_Directions:_
Once the line with "def maxLevelMm : Nat := 30000" is found in the data, output it and each following line exactly, up to and including the line with "rate (R111). -/", and nothing before or after.

____ The input

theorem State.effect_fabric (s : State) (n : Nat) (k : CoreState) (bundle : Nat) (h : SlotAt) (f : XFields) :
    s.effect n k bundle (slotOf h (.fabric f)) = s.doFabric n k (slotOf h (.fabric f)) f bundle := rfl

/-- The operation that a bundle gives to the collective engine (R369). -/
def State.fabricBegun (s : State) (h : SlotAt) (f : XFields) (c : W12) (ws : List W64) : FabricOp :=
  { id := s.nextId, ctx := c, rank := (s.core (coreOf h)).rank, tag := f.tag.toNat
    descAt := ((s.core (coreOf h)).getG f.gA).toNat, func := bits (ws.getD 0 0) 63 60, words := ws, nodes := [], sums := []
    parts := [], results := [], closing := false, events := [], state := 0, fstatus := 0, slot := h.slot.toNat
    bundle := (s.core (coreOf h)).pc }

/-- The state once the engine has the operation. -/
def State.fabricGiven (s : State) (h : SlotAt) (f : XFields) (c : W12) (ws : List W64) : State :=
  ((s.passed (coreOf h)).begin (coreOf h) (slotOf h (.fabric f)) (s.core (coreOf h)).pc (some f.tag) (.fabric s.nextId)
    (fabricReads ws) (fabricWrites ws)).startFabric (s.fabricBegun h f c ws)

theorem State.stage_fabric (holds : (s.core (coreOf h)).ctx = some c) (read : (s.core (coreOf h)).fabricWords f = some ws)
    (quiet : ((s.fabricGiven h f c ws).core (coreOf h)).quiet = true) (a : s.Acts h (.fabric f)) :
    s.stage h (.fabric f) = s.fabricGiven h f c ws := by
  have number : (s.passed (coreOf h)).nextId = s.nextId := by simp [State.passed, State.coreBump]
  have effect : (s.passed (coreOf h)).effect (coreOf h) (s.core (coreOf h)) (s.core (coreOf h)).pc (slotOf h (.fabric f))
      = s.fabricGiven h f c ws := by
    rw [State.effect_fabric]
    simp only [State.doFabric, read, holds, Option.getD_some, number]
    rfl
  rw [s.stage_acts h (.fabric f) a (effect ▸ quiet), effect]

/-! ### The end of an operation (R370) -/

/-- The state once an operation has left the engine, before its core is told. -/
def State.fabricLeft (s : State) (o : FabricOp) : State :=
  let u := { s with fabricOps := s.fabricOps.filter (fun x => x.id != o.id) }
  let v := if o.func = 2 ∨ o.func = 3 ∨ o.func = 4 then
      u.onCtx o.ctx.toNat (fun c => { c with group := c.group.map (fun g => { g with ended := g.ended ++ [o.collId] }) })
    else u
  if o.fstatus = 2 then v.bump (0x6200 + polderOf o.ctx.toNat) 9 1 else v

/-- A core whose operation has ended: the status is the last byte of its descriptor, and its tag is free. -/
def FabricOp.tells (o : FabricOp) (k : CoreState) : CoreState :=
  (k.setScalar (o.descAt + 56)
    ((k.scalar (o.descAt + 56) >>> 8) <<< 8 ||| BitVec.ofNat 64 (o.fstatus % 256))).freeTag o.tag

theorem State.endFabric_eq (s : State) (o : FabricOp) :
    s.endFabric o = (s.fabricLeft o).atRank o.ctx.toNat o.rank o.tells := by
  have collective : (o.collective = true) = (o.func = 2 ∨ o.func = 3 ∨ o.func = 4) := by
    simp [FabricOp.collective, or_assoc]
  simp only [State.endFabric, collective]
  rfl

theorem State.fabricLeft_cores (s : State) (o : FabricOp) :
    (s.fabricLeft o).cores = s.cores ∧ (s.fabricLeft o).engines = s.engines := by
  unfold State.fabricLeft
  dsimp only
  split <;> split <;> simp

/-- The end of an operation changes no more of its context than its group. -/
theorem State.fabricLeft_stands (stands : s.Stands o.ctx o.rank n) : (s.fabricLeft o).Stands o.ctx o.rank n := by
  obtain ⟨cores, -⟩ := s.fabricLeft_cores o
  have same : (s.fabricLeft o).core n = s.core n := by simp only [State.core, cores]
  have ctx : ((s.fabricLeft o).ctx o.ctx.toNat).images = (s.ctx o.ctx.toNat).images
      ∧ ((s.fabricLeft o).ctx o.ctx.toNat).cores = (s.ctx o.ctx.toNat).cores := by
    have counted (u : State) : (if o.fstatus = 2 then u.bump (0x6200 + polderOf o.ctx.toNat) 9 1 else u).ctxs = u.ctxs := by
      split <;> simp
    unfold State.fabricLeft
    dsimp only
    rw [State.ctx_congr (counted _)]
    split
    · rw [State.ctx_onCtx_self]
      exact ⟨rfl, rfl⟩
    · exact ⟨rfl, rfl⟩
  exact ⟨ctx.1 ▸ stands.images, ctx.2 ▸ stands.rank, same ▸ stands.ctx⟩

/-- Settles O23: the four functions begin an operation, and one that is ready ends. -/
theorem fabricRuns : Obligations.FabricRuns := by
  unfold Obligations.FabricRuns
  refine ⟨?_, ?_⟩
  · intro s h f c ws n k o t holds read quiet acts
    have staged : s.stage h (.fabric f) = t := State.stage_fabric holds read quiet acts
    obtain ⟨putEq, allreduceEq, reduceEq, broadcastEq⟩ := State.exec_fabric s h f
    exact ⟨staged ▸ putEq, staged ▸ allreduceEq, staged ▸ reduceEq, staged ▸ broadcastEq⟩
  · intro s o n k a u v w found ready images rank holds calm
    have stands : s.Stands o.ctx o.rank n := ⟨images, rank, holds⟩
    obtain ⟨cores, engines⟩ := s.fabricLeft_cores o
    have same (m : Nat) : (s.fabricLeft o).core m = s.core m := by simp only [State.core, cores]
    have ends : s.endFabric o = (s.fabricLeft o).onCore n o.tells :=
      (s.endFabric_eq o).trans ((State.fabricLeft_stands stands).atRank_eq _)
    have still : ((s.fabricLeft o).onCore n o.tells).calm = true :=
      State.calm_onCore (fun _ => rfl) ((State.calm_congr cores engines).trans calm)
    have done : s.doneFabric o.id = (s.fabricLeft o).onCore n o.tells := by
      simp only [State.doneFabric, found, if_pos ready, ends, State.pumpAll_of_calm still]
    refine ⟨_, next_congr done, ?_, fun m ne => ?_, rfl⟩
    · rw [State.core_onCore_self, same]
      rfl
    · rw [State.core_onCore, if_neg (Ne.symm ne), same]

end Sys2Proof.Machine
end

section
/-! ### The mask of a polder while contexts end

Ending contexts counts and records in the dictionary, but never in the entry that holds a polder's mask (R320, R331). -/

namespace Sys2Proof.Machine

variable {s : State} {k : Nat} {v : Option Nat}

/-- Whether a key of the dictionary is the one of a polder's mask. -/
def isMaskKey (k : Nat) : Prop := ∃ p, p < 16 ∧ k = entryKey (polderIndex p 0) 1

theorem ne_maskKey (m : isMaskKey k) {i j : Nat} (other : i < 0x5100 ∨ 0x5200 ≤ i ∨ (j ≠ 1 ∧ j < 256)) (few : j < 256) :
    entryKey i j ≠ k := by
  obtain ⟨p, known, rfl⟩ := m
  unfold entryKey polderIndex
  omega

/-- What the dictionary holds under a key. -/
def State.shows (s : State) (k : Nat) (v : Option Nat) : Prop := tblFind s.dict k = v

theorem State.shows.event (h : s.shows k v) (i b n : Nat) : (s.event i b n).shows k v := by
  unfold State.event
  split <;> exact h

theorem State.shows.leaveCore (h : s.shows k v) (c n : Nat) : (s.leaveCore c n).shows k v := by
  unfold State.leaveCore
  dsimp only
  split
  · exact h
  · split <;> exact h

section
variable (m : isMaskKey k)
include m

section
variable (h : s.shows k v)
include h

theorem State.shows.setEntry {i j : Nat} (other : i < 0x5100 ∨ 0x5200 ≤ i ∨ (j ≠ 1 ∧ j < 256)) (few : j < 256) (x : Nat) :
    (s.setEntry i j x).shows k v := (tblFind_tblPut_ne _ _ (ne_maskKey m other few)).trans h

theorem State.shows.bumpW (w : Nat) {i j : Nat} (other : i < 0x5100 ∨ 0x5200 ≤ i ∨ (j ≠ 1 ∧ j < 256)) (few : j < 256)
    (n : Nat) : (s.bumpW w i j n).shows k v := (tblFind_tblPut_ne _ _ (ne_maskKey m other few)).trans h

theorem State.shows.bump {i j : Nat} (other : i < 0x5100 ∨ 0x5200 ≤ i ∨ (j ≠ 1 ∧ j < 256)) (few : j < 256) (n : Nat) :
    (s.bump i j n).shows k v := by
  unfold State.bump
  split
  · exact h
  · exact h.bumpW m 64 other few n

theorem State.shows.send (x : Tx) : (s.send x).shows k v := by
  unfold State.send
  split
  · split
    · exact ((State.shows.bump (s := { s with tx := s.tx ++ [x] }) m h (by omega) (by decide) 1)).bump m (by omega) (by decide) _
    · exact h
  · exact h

________
____ The input

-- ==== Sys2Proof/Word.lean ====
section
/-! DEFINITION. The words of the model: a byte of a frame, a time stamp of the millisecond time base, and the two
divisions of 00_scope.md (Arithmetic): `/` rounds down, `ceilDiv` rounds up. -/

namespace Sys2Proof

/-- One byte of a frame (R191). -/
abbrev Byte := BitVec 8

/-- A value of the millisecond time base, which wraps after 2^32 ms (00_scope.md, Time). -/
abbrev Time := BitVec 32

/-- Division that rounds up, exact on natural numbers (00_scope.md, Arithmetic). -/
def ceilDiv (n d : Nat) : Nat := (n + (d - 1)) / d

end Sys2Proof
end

________
____ The input

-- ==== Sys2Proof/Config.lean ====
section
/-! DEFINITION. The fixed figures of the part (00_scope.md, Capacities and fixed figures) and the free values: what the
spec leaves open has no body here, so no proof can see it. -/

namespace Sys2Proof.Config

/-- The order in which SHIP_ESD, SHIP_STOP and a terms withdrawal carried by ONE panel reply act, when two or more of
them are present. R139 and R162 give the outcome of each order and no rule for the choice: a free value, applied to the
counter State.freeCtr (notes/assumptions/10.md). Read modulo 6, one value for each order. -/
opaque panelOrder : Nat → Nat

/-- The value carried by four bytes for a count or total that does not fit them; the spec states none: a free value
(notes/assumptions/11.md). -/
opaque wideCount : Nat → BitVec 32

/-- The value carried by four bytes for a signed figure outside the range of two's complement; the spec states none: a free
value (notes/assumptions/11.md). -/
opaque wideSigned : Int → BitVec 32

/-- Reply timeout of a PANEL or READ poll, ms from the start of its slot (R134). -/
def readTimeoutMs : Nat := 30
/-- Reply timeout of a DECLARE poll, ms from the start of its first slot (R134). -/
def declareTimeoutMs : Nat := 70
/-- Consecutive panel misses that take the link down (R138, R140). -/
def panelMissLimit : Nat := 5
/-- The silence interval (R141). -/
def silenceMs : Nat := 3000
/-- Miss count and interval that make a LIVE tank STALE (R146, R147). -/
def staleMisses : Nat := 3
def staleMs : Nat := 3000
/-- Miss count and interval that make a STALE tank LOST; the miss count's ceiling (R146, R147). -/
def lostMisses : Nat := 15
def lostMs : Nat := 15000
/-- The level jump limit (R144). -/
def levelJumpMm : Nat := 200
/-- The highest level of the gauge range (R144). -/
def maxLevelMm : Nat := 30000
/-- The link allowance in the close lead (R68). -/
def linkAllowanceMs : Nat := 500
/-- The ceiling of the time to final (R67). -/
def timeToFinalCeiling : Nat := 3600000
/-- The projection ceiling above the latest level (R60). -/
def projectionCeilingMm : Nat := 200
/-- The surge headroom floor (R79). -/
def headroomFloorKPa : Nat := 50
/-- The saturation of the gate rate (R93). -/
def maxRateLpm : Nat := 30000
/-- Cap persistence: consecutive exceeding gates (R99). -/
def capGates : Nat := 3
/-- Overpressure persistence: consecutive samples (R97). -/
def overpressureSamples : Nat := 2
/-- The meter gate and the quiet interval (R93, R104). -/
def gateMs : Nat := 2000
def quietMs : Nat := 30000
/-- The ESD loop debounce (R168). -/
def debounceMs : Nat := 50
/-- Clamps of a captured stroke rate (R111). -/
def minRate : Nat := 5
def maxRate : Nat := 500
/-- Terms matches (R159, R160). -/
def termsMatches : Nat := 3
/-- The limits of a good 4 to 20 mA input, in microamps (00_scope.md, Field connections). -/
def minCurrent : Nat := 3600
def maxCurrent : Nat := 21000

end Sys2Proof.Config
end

________

_Task output:_
def maxLevelMm : Nat := 30000
/-- The link allowance in the close lead (R68). -/
def linkAllowanceMs : Nat := 500
/-- The ceiling of the time to final (R67). -/
def timeToFinalCeiling : Nat := 3600000
/-- The projection ceiling above the latest level (R60). -/
def projectionCeilingMm : Nat := 200
/-- The surge headroom floor (R79). -/
def headroomFloorKPa : Nat := 50
/-- The saturation of the gate rate (R93). -/
def maxRateLpm : Nat := 30000
/-- Cap persistence: consecutive exceeding gates (R99). -/
def capGates : Nat := 3
/-- Overpressure persistence: consecutive samples (R97). -/
def overpressureSamples : Nat := 2
/-- The meter gate and the quiet interval (R93, R104). -/
def gateMs : Nat := 2000
def quietMs : Nat := 30000
/-- The ESD loop debounce (R168). -/
def debounceMs : Nat := 50
/-- Clamps of a captured stroke rate (R111). -/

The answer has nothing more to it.